That looked like a piece of angle iron to me. Thanks.


----------



## Capt45 (Mar 4, 2021)

I got the serial # off the Lathe today;  TMWQE 14765.  Any ideas as to when it was made.  My guess would be 1945, 46, 47.


----------



## Tim9 (Mar 5, 2021)

Sheldan’s are good lathes. But 2500.00 seems a bit pricey unless it’s very well tooled up. I’m no expert on Kansas...but I thought you had a Boeing factory there. Should be some machinery in my opinion. So it can’t be a total machinery desert.


----------



## sdelivery (Mar 5, 2021)

What year is it Capt45?
Going over the pictures again it really does look in nice condition.


----------



## Capt45 (Mar 5, 2021)

That's what I'm trying to find out.  I now have the serial # TMWQE14765.  Figuring late 1940's .


----------



## Capt45 (Mar 9, 2021)

So I "pulled the trigger" on buying an old Sheldon 12 x 72 with quick change gear box and that's the good news.  I don't have a operators manual so I'm lost.  I'm looking on *bay for a manual and hopefully score one there.  Wish me luck.


----------



## Tim9 (Mar 9, 2021)

I don’t know much about Sheldon Lathes.

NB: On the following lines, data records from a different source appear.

-- ==== Sys2Proof/Proofs/CommandRows.lean ====
section
/-! DO STOP, CLEAR and EXTEND accepted, and a PAUSE with the RESUME that takes it back. -/

namespace Sys2Proof.Machine

/-! ### The pattern under a computation of the target -/

/-- The running pattern and where it stands. -/
def Stir.position (x : Stir) : Option Nat × Option StepKind × Nat × Nat := (x.running, x.kind, x.phaseIndex, x.phaseElapsed)

theorem State.computeTarget_position (s : State) : s.computeTarget.stir.position = s.stir.position := by
  have take : ∀ t dir, (s.takeTarget t dir).stir.position = s.stir.position := fun t dir => by
    obtain ⟨last, h⟩ := s.takeTarget_stir t dir
    rw [h]; rfl
  unfold State.computeTarget
  cases s.stirPhase with
  | none => exact take _ _
  | some ph =>
    have key : ∀ (b : Bool) (t : Nat), (if b then s.beginReversal t else s.takeTarget t ph.direction).stir.position =
        s.stir.position := by
      intro b t
      cases b
      · exact take t _
      · rfl
    exact key _ _

/-- The pattern resumed at an ACTIVE entry from saved values (R117). -/
theorem State.enterActive_resumes {s : State} (h : s.engine.sub ≠ .none) :
    s.enterActive.engine = { s.engine with phase := .active } ∧
    s.enterActive.stir.position = (s.current.pattern, some s.current.kind, s.stir.phaseIndex, s.stir.phaseElapsed) ∧
    s.enterActive.stir.torqueCount = s.stir.torqueCount ∧ s.enterActive.stir.overloadCap = s.stir.overloadCap ∧
    s.enterActive.stir.commanded ≤ s.stir.commanded := by
  have he : s.enterActive = (s.withEngine { s.engine with phase := .active }).resumePattern s.current := if_neg h
  obtain ⟨hle, -, hsup⟩ := State.computeTarget_commanded ((s.withEngine { s.engine with phase := .active }).withStir
    { s.stir.clearRuns with running := s.current.pattern, kind := some s.current.kind })
  have hpos := State.computeTarget_position ((s.withEngine { s.engine with phase := .active }).withStir
    { s.stir.clearRuns with running := s.current.pattern, kind := some s.current.kind })
  simp only [Stir.supervision, Prod.mk.injEq] at hsup
  obtain ⟨-, -, hcap, -, -, -, htorque⟩ := hsup
  rw [he]
  exact ⟨State.computeTarget_engine _, hpos, htorque, hcap, hle⟩

/-! ### DO STOP, CLEAR and EXTEND -/

theorem State.enterEnding_steps (s : State) (o : RecipeOutcome) : (s.enterEnding o).steps = s.steps :=
  s.enterEnding_within o .steps (by decide)

theorem State.stepInProgress_none {s : State} (h : s.engine.state = .idle ∨ s.engine.state = .ending ∨ s.engine.state = .faulted) :
    s.stepInProgress = none := by
  unfold State.stepInProgress
  rcases h with h | h | h <;> rw [h]

/-- A DO request without argument taken at once, when its taking gives `u` and answers. -/
theorem exec_answered {c : Instr} {r : Request} {s u : State} {tag : Byte} {st : Status} {bytes : List Byte}
    (hc : requestOf c = some r) (hs : s.free) (hr : r.plain = true) (h : carryOut r s.picks = u)
    (ha : answerFrame tag st bytes ∈ u.report.answers) :
    exec c s = .next u.picks ∧ u.picks.answered (answerFrame tag st bytes) :=
  ⟨(exec_taken hc hs.1 (hs.canTake hr)).trans (by rw [h]), State.picks_answered ha⟩

theorem State.answer_mem (s : State) (tag : Byte) (st : Status) (bytes : List Byte) :
    answerFrame tag st bytes ∈ (s.answer tag st bytes).report.answers := by simp [State.answer]

theorem takeStop_taken {tag : Byte} {s : State} (h : s.engine.state = .running ∨ s.engine.state = .held) :
    takeStop tag [] s = (s.answer tag .ok []).enterEnding .stopped := by
  rcases h with h | h <;> simp [takeStop, h]

theorem takeClear_taken {tag : Byte} {s : State} (h : s.engine.state = .faulted) (hc : s.causePresent = false) :
    takeClear tag [] s = s.clearFault.answer tag .ok [] := by
  simp [takeClear, h, hc]

/-- CLEAR leaves the pool rebuilt and the engine in IDLE (R50). -/
theorem State.clearFault_fields (s : State) :
    s.clearFault.engine = { s.engine with state := .idle, fault := none, further := false, previousTarget := 0 } ∧
    s.clearFault.pool = .rebuilt ∧ s.clearFault.weigh = s.weigh ∧ s.clearFault.report = s.report :=
  ⟨State.restOutputs_engine _, State.restOutputs_pool _, State.restOutputs_weigh _, State.restOutputs_report _⟩

theorem State.clearFault_steps (s : State) : s.clearFault.steps = s.steps := by
  have h : s.clearFault.rest = s.rest := by unfold State.clearFault; simp
  exact State.steps_of_rest h

theorem takeExtend_taken {tag hi lo : Byte} {s : State} {i : Nat} {r : StepRecord} (h : s.stepInProgress = some i)
    (hr : (s.step i).extended (256 * hi.toNat + lo.toNat) = some r) :
    takeExtend tag [hi, lo] s = (s.storeStep i r).answer tag .ok [] := by
  have hw : wordAt [hi, lo] 0 = 256 * hi.toNat + lo.toNat := wordAt_pair hi lo
  unfold takeExtend
  rw [if_neg (by simp), h]
  dsimp only
  rw [hw, hr]
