/-- A running machine whose fetched bytes decode to an instruction executes it after the reports of its unread operands
(R104, R107). -/
theorem stepWith_of_decodeWith {i : Instr} (hs : s.halted = false) (h : decodeWith m s.fetch = .instr i) :
    stepWith m s = exec i (withEvents s (unreadReports s.pc i.op.operandCount)) := by
  rw [stepWith_running hs, runningStep, h]
  exact congrArg (exec i) (s.reportOperands_eq (some i.op))

/-- The opcode fetch past memory faults (R101). -/
theorem stepWith_opcodeFetch (hs : s.halted = false) (hp : 255 < s.pc) :
    stepWith m s = .next (s.raise (.invalidAddress s.pc .opcodeFetch)) := by
  rw [stepWith_running hs, runningStep, State.fetch_past hp, decodeWith]

/-- An opcode that no handler has faults after the operand reports (R105). -/
theorem stepWith_unrecognized (hs : s.halted = false) (hop : memRead s.mem s.pc = .ok op) (hx : m.lookup op = none) :
    stepWith m s = .next ((withEvents s (unreadReports s.pc 0)).raise (.unrecognizedInstruction op)) := by
  obtain ⟨rest, hfetch⟩ := State.fetch_of_memRead_pc hop
  rw [stepWith_running hs, runningStep, hfetch, decodeWith, hx]
  exact congrArg (fun t => Host.Outcome.next (State.raise t _)) (s.reportOperands_eq none)

/-- The first consumed operand past memory faults (R104). -/
theorem stepWith_missingOperand {k : OperandPos} (hs : s.halted = false) (hop : memRead s.mem s.pc = .ok op)
    (hx : m.lookup op = some x) (hk : FirstMissing s x k) :
    stepWith m s = .next (s.raise (.invalidAddress (s.pc + k.offset : Nat) (.operand k))) := by
  obtain ⟨rest, hfetch, hlen⟩ := State.fetch_opcode hop
  obtain ⟨hp, -⟩ := memRead_ok hop
  have hpast := hk.past
  have hrest : rest.length + 1 = k.offset := by
    cases k
    case operand1 => simp only [OperandPos.offset] at hpast ⊢; omega
    case operand2 =>
      have := hk.first .operand1 (by decide)
      simp only [OperandPos.offset] at hpast this ⊢
      omega
  rw [stepWith_running hs, runningStep, hfetch, decodeWith_cons_of_lookup rest hx, decodeOperands_missing hk.consumed hrest]

/-- The byte of a candidate operand's access is the one the fetch read, 0 standing for one past memory. -/
theorem State.operand_byte {rest : List Byte} (hfetch : s.fetch = op :: rest) (k : OperandPos) :
    (memRead s.mem (s.pc + k.offset : Nat)).byte = rest.getD (k.offset - 1) 0 := by
  obtain ⟨hp, -⟩ := memRead_ok (memRead_pc_of_fetch hfetch)
  rw [State.fetch_in hp, List.cons.injEq] at hfetch
  obtain ⟨-, rfl⟩ := hfetch
  cases k
  case operand1 =>
    simp only [OperandPos.offset, memRead_natCast]
    split_ifs <;> rfl
  case operand2 =>
    simp only [OperandPos.offset, memRead_natCast]
    by_cases h2 : s.pc + 2 ≤ 255
    · rw [if_pos h2, if_pos (show s.pc + 1 ≤ 255 by omega), if_pos h2]; rfl
    · rw [if_neg h2, if_neg h2]
      split_ifs <;> rfl

/-- With every consumed operand in memory, the decoder answers the handler's instruction with the bytes read (R104). -/
theorem decodeWith_of_operands_in (hop : memRead s.mem s.pc = .ok op) (hx : m.lookup op = some x)
    (hin : s.pc + x.operandCount ≤ 255) :
    decodeWith m s.fetch = .instr (x.withOperands (memRead s.mem (s.pc + OperandPos.operand1.offset : Nat)).byte
      (memRead s.mem (s.pc + OperandPos.operand2.offset : Nat)).byte) := by
  obtain ⟨rest, hfetch, hlen⟩ := State.fetch_opcode hop
  have hle : x.operandCount ≤ rest.length := by
    have := x.operandCount_le
    omega
  rw [State.operand_byte hfetch, State.operand_byte hfetch, hfetch, decodeWith_cons_of_lookup rest hx,
    decodeOperands_of_le hle]
  rfl

end

/-- With three bytes left from pc on, there is no operand to report (R104). -/
theorem unreadReports_eq_nil {p : Nat} (hp : p ≤ 253) (n : Nat) : unreadReports p n = [] := by
  rw [unreadReports, if_neg (by omega), if_neg (by omega), List.append_nil]

theorem withEvents_nil (s : State) : withEvents s [] = s := by
  rw [withEvents, List.append_nil]

/-- Settles O8: the decoded instruction is the one the step executes, under the default map. -/
theorem stepRunsTheDecodedInstruction : Obligations.StepRunsTheDecodedInstruction :=
  fun _ _ hs h => stepWith_of_decodeWith hs h

/-- Settles O11: past memory the fetch reads no opcode; below, it begins with the byte at pc. -/
theorem opcodeFetchPastMemoryFaults : Obligations.OpcodeFetchPastMemoryFaults := by
  refine fun m s hs => ⟨fun hp => stepWith_opcodeFetch hs hp, fun hp => ?_⟩
  have hfetch := State.fetch_in (Nat.le_of_lt_succ hp)
  exact ⟨_, _, memRead_pc_of_fetch hfetch, hfetch⟩

/-- Settles O9: the fetch reads the encoding, which decodes to its instruction; at 253 and below nothing is reported. -/
theorem instructionInMemoryIsExecuted : Obligations.InstructionInMemoryIsExecuted := by
  intro m hm s i hs h
  rw [i.operandBytes_length]
  exact ⟨stepWith_of_holdsBytes hm hs h, fun hp => by rw [unreadReports_eq_nil hp, withEvents_nil]⟩

/-- Settles O10: each answer of the decoder gives a next state, since every instruction does. -/
theorem runningMachineAlwaysSteps : Obligations.RunningMachineAlwaysSteps := by
  refine fun m s => ⟨fun hs => ?_, fun hs => if_pos hs⟩
  rw [stepWith_running hs, runningStep]
  split
  · exact ⟨_, rfl⟩
  · exact ⟨_, rfl⟩
  · exact ⟨_, rfl⟩
  · exact exec_answers _ _

/-- Settles O13: the fault of an unrecognised opcode, written out field by field. -/
theorem unrecognizedOpcodeFaults : Obligations.UnrecognizedOpcodeFaults :=
  fun _ _ _ hs hop hx => stepWith_unrecognized hs hop hx

/-- Settles O12: the decoder answers a missing operand, an instruction read from memory, or an unrecognised opcode. -/
theorem operandAddressVerdicts : Obligations.OperandAddressVerdicts := by
  intro m _ s op hs hop
  refine ⟨fun x k hx hk hpast hfirst => stepWith_missingOperand hs hop hx ⟨hk, hpast, hfirst⟩, fun x hx hin => ?_,
    fun hx => ?_⟩
  · have hd := decodeWith_of_operands_in hop hx hin
    refine ⟨_, Op.withOperands_op .., holdsBytes_of_decodeWith hd, ?_⟩
    rw [stepWith_of_decodeWith hs hd, Op.withOperands_op]
  · exact ⟨_, stepWith_unrecognized hs hop hx, _, rfl⟩

end Sys2Proof.Machine
end

section
/-! PROOFS, family 40_engine. The register check of phase 6 (R106), said once for every instruction, and the execute
phase and pc advance behind it (R107-R109). -/

namespace Sys2Proof

/-- Every instruction is its handler's with some operand bytes. -/
theorem Instr.exists_withOperands (i : Instr) : ∃ a b, i = i.op.withOperands a b := by
  cases i
  case hlt | ret => exact ⟨0, 0, rfl⟩
  case ldi a b | add a b | mul a b => exact ⟨a, b, rfl⟩
  case prn a | push a | pop a | call a => exact ⟨a, 0, rfl⟩

end Sys2Proof

namespace Sys2Proof.Machine

/-- The byte of a register field names no slot (R106). -/
def isIllegal (x : RegField × Byte) : Bool := decide (8 ≤ x.2.toNat)

/-- The machine fault of an illegal register field (R106, R171). -/
def illegalRegisterInfo (x : RegField × Byte) : FaultInfo := .illegalRegister x.2 x.1

theorem isIllegal_eq_true {x : RegField × Byte} : isIllegal x = true ↔ 8 ≤ x.2.toNat := decide_eq_true_iff

theorem isIllegal_eq_false {x : RegField × Byte} : isIllegal x = false ↔ x.2.toNat < 8 := by
  simp [isIllegal]

/-- A result behind a check of register fields: the fault of the first illegal one, else the result. -/
def afterCheck (fields : List (RegField × Byte)) (s : State) (r : Result) : Result :=
  match fields.find? isIllegal with
  | some x => .next (s.raise (illegalRegisterInfo x))
  | none => r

The little I’ve investigated shows a lot of11” and 13” lathes. Anyway they were somewhat popular and Vintage Machinery dot Org has about 60 downloads of Sheldon manuals and flyers. This might help you Capt


			http://vintagemachinery.org/pubs/2133/23861.pdf
		






__





						Sheldon Machine Co., Inc. - Publication Reprints | VintageMachinery.org
					





					vintagemachinery.org
				




Here’s an ID’s catalog on Sheldons by serial numbers. Looks like maybe a M model ?


			http://vintagemachinery.org/pubs/2133/25349.pdf


----------



## Capt45 (Mar 9, 2021)

Thanks Tim; I've been to Vintage Machinery before, don't know why I didn't think of that.


----------



## sdelivery (Mar 9, 2021)

Congratulations......the addiction grows...lol


----------